Activity :: Given the listing below, write out exactly the lines starting with the line that has "(r.status.toNat, r.out.map BitVec.toNat)" and going on through the line that has "def slotAfter (id", both kept.
>>>>
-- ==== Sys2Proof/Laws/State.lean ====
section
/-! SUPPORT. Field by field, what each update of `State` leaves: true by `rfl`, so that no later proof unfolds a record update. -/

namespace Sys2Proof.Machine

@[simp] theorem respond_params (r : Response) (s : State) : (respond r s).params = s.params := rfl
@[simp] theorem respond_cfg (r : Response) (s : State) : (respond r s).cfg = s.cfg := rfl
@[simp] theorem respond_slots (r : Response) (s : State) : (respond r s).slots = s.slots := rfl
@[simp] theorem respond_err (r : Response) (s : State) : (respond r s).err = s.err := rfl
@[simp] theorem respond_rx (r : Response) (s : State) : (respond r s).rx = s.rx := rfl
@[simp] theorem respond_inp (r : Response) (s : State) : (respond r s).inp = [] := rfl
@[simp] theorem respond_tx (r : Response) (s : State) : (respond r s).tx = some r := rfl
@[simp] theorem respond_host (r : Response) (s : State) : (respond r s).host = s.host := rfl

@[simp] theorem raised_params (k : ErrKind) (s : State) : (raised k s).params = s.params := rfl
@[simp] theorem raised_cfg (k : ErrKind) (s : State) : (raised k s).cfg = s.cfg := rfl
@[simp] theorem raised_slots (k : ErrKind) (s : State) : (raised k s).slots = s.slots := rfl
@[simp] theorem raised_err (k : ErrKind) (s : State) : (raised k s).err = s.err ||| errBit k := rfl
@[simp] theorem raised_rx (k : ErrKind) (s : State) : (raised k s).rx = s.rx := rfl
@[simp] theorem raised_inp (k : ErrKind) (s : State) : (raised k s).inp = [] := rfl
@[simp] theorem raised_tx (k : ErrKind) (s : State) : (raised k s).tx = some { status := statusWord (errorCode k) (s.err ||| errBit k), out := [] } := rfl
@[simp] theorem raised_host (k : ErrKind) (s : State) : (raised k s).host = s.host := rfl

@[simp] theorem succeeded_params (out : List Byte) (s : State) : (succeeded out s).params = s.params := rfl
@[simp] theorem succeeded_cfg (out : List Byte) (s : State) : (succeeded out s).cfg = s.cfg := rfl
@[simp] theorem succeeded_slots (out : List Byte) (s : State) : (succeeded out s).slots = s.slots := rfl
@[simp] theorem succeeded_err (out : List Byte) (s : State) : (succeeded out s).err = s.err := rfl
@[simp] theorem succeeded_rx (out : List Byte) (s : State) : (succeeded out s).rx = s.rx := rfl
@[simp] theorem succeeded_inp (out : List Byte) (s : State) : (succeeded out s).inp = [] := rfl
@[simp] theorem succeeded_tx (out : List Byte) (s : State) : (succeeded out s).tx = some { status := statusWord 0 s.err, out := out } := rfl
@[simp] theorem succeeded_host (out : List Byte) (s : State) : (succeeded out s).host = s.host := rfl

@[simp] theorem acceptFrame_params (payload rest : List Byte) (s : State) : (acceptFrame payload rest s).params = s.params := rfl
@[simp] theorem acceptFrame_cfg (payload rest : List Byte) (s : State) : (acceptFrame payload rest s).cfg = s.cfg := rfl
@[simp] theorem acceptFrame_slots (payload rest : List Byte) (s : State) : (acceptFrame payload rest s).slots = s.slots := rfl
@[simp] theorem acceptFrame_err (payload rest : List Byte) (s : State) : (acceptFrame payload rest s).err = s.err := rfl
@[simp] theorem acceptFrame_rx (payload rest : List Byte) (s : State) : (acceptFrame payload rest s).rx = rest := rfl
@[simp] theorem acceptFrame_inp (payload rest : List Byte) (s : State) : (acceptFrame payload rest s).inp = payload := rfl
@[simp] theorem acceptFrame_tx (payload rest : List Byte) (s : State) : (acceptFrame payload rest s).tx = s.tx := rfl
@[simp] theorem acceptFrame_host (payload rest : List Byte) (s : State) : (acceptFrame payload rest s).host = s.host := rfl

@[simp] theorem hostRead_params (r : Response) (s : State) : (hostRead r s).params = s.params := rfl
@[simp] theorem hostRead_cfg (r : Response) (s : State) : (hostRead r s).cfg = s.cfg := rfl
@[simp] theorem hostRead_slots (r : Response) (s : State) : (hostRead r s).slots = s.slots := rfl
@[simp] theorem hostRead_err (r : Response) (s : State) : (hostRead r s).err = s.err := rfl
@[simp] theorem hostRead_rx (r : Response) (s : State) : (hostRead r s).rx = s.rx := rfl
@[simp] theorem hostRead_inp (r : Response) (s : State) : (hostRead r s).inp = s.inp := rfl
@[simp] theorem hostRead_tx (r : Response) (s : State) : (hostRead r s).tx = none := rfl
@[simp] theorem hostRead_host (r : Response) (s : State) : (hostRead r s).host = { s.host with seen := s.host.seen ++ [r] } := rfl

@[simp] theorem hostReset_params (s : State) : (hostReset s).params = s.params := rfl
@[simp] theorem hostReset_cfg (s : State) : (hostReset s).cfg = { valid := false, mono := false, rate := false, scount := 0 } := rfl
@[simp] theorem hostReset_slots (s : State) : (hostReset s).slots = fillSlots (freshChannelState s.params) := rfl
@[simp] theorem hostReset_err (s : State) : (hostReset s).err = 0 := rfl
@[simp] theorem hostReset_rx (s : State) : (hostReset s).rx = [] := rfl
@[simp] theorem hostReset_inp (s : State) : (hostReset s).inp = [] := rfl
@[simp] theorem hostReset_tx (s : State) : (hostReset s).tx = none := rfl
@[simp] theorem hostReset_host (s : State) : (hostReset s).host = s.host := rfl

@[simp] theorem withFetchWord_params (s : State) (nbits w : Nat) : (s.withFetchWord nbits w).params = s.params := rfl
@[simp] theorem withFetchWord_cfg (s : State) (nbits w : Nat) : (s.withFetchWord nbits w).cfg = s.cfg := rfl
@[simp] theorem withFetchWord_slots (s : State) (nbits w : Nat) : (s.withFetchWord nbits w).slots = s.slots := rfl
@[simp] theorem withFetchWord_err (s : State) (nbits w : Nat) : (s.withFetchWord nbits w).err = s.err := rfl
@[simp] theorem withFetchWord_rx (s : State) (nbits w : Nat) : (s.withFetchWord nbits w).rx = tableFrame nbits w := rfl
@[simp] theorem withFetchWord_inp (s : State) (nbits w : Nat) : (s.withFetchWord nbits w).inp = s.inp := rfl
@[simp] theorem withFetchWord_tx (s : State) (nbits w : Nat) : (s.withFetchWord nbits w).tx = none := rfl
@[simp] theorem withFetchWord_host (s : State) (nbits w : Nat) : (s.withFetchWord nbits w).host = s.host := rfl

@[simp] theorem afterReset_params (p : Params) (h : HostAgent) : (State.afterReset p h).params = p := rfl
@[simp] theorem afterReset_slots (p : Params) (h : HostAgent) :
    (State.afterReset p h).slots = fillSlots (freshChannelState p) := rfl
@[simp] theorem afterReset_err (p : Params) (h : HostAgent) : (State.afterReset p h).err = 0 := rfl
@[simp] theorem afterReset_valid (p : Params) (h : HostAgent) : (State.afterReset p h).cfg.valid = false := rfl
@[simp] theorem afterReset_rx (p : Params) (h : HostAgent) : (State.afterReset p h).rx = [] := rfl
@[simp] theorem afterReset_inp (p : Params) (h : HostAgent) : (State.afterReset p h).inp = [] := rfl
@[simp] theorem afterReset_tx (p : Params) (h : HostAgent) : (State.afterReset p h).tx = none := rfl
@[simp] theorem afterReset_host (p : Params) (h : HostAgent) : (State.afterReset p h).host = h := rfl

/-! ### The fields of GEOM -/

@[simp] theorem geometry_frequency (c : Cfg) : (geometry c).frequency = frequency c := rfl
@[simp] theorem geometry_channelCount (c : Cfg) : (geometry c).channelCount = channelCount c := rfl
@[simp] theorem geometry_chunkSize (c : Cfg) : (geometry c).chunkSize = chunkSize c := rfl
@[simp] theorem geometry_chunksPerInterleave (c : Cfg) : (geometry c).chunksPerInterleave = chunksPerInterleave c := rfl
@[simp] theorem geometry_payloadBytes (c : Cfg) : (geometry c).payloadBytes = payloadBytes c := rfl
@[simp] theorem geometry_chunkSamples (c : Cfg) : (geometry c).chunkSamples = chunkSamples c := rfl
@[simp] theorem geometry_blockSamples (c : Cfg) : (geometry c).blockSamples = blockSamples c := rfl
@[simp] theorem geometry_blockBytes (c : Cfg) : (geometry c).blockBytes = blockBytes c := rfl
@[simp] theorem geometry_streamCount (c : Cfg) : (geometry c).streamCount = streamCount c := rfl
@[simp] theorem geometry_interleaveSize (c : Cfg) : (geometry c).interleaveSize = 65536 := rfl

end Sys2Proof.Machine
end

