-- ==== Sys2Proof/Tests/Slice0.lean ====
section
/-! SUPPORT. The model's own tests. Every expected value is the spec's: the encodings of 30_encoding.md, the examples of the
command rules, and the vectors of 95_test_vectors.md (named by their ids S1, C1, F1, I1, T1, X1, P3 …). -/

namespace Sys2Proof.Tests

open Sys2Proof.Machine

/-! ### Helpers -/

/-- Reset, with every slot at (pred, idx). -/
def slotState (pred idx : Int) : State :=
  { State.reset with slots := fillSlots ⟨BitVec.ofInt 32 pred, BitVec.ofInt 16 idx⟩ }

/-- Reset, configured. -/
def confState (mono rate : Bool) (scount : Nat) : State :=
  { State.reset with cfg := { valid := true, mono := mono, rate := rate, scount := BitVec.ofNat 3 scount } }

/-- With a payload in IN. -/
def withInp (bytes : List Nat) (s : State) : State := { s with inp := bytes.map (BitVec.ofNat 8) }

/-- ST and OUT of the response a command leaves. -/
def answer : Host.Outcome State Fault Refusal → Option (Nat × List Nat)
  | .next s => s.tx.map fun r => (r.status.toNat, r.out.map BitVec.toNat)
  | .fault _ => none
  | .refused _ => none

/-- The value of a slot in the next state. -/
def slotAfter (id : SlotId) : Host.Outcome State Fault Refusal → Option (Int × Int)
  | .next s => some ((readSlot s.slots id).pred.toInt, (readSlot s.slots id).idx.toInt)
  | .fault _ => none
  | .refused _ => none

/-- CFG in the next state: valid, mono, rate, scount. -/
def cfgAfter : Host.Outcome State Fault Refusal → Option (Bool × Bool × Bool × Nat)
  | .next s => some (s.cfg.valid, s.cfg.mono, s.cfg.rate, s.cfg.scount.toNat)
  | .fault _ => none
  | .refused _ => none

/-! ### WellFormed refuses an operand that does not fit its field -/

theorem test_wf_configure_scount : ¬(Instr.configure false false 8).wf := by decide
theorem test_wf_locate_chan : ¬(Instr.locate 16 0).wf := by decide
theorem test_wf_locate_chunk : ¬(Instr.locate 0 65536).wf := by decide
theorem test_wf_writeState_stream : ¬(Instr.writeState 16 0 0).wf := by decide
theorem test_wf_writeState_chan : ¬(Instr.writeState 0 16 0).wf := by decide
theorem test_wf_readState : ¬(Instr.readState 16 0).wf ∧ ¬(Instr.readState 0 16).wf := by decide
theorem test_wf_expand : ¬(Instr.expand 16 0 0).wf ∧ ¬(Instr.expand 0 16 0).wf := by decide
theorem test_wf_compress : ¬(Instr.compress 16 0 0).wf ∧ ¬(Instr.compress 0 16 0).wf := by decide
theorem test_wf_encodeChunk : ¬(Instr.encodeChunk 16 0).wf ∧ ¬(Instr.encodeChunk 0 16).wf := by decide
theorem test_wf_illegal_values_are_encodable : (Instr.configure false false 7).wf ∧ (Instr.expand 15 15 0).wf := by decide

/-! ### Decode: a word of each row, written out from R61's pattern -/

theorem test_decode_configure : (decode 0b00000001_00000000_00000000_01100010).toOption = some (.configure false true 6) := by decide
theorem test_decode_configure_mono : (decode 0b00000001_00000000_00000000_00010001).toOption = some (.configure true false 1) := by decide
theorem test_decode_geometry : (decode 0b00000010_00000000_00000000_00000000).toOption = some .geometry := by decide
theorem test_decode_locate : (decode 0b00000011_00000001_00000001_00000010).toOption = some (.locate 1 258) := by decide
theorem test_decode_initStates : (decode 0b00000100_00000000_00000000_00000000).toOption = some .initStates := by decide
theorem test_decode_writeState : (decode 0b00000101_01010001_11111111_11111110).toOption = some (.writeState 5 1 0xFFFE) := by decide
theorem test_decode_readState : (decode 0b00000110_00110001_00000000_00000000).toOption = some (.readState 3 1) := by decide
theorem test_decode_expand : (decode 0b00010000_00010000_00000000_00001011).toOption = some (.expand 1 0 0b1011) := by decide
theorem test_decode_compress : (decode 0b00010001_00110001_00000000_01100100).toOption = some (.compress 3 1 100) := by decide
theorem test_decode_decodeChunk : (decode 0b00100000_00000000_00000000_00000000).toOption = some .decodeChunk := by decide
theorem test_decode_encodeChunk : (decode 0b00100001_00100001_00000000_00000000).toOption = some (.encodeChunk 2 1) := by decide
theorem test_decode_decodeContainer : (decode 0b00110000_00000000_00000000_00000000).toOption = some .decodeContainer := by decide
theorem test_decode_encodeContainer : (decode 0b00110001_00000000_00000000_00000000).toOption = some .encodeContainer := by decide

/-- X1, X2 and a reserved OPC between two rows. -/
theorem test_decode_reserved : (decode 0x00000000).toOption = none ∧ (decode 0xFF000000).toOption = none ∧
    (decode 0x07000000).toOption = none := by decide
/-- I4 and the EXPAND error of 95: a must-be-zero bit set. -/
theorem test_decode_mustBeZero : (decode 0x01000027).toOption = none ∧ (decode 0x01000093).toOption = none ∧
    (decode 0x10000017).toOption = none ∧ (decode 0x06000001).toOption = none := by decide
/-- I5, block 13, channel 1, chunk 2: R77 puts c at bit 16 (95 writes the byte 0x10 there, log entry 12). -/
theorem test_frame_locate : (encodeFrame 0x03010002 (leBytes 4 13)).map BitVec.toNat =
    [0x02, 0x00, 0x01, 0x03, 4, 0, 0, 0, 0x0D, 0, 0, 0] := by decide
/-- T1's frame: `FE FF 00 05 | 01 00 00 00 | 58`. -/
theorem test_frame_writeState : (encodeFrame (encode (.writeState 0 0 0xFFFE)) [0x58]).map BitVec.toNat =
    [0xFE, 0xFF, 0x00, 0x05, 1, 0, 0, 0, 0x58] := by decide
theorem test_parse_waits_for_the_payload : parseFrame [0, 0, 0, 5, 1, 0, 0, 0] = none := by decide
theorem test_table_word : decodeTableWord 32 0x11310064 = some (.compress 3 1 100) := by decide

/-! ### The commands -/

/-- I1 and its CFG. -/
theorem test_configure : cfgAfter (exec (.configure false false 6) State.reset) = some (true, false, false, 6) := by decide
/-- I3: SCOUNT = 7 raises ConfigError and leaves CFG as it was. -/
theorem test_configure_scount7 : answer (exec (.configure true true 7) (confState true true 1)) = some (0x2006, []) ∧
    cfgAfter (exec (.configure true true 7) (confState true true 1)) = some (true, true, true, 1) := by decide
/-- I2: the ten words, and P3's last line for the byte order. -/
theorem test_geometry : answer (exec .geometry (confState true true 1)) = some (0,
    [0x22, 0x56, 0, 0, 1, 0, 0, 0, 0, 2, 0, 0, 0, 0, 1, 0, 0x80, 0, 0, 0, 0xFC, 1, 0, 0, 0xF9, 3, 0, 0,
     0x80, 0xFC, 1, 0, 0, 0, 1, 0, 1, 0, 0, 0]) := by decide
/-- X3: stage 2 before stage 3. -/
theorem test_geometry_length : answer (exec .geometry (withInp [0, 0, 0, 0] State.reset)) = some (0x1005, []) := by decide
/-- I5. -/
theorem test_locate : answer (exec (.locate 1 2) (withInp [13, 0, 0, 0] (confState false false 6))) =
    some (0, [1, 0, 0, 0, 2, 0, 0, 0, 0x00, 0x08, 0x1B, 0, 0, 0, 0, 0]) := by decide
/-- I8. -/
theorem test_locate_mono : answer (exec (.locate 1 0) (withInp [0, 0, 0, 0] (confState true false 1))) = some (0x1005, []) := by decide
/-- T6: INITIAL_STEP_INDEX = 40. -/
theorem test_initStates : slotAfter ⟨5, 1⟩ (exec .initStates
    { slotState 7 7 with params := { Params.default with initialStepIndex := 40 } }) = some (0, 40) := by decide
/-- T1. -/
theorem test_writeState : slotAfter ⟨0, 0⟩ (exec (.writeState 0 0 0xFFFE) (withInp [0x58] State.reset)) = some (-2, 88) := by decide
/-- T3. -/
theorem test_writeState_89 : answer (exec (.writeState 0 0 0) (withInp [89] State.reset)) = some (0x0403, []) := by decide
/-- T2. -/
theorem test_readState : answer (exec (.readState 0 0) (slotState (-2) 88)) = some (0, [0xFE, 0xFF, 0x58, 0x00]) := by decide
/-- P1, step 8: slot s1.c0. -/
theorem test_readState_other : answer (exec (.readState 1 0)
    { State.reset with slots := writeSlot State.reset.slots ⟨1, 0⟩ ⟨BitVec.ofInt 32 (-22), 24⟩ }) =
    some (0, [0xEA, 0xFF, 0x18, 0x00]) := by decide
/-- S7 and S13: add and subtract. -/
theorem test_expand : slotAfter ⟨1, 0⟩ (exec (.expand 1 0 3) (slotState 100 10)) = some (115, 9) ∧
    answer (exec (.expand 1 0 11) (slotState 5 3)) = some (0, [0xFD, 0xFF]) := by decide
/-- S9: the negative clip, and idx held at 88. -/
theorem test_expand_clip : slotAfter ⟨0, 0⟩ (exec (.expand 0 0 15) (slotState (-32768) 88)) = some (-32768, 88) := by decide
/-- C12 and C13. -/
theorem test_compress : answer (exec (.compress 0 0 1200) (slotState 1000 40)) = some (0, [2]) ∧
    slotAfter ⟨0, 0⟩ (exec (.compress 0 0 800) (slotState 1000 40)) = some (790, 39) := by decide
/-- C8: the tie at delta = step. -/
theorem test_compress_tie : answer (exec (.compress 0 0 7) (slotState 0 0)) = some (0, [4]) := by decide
<<<<
Response to this task ::
  | .next s => s.tx.map fun r => (r.status.toNat, r.out.map BitVec.toNat)
  | .fault _ => none
  | .refused _ => none

/-- The value of a slot in the next state. -/
def slotAfter (id : SlotId) : Host.Outcome State Fault Refusal → Option (Int × Int)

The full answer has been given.